#### Data for this exercise:
************
-- ==== Sys2Proof/Proofs/InputEdges.lean ====
section
/-! PROOFS. Edges of the timing inputs: what comes too soon after a stamped edge. -/

namespace Sys2Proof.Machine

open Sys2Proof

@[simp] theorem State.at_input (s : State) (t : Time) (i : Nat) : (s.at t).input i = s.input i := rfl
@[simp] theorem State.at_timinLive (s : State) (t : Time) : (s.at t).timinLive = s.timinLive := rfl

/-! ### Draining the FIFO (R146) -/

/-- What reads neither of the FIFO's two fields is the same before and after. -/
theorem State.tinDrain_reads {α : Type} (f : State → α)
    (hf : ∀ (s : State) fifo fifoAt, f { s with tin := { s.tin with fifo, fifoAt } } = f s) (s : State) : f s.tinDrain = f s := by
  obtain ⟨fifo, fifoAt, hdrain⟩ := s.tinDrain_eq
  rw [hdrain]
  exact hf s fifo fifoAt

@[simp] theorem State.tinDrain_now (s : State) : s.tinDrain.now = s.now := State.tinDrain_reads State.now (fun _ _ _ => rfl) s
@[simp] theorem State.tinDrain_evt (s : State) : s.tinDrain.evt = s.evt := State.tinDrain_reads State.evt (fun _ _ _ => rfl) s
@[simp] theorem State.tinDrain_timinLive (s : State) : s.tinDrain.timinLive = s.timinLive :=
  State.tinDrain_reads State.timinLive (fun _ _ _ => rfl) s
@[simp] theorem State.tinDrain_cfgN (s : State) (id : Nat) : s.tinDrain.cfgN id = s.cfgN id :=
  State.tinDrain_reads (State.cfgN · id) (fun _ _ _ => rfl) s
@[simp] theorem State.tinDrain_inputs (s : State) : s.tinDrain.tin.inputs = s.tin.inputs :=
  State.tinDrain_reads (Tin.inputs ∘ State.tin) (fun _ _ _ => rfl) s
@[simp] theorem State.tinDrain_closed (s : State) : s.tinDrain.tin.closed = s.tin.closed :=
  State.tinDrain_reads (Tin.closed ∘ State.tin) (fun _ _ _ => rfl) s
@[simp] theorem State.tinDrain_input (s : State) (i : Nat) : s.tinDrain.input i = s.input i :=
  State.tinDrain_reads (State.input · i) (fun _ _ _ => rfl) s

/-! ### Blind edges (R143) -/

/-- An edge within 4.0 ns of the last stamped one marks the open record and is counted; it is not stamped. -/
theorem doTinEdge_blind {t t0 : Time} {i : Fin 4} {s : State} (rising : Bool) (hlive : s.timinLive = true)
    (henabled : bit (s.cfgN Id.TIN_ENABLE) i.val = true) (hstamped : (s.input i.val).stamped = some t0) (hblind : max s.now t < t0 + 128) :
    doTinEdge t i rising s = ((s.at t).tinDrain.modInput i.val fun y =>
      { y with openRec := y.openRec.map fun r => { r with close := true } }).count Id.TIN_CLOSE_COUNT := by
  unfold doTinEdge
  extract_lets s0 j x blind s1
  have hblind' : blind = true := by
    simp only [blind, x, s0, j, State.tinDrain_input, State.at_input, hstamped, State.tinDrain_now, State.at_now, hblind, decide_true]
  rw [if_neg (by simp [s0, j, hlive, henabled]), if_pos hblind']

/-- Settles O33: the edge in the blind interval changes its input's open record alone, and counts. -/
theorem inputsAreBlindAfterAnEdge : Obligations.InputsAreBlindAfterAnEdge := by
  unfold Obligations.InputsAreBlindAfterAnEdge
  intro t t0 i rising s hlive henabled hi hstamped hblind
  refine ⟨_, congrArg Host.Outcome.next (doTinEdge_blind rising hlive henabled hstamped hblind), ?_, ?_, ?_⟩
  · rw [State.input_congr (State.count_tin ..), State.modInput_input _ (by simpa using hi), State.tinDrain_input, State.at_input]
  · exact (State.count_counter ..).trans (congrArg (fun n => min 0xFFFFFFFF (n + 1)) (State.counter_congr (s.at t).tinDrain_evt _))
  · exact (congrArg Tin.closed (State.count_tin ..)).trans (s.at t).tinDrain_closed

end Sys2Proof.Machine
end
************
#### Directions:
Check each line of the data above for the string "Machine", and copy the ones that have it.

#### Solution to the problem:
namespace Sys2Proof.Machine
end Sys2Proof.Machine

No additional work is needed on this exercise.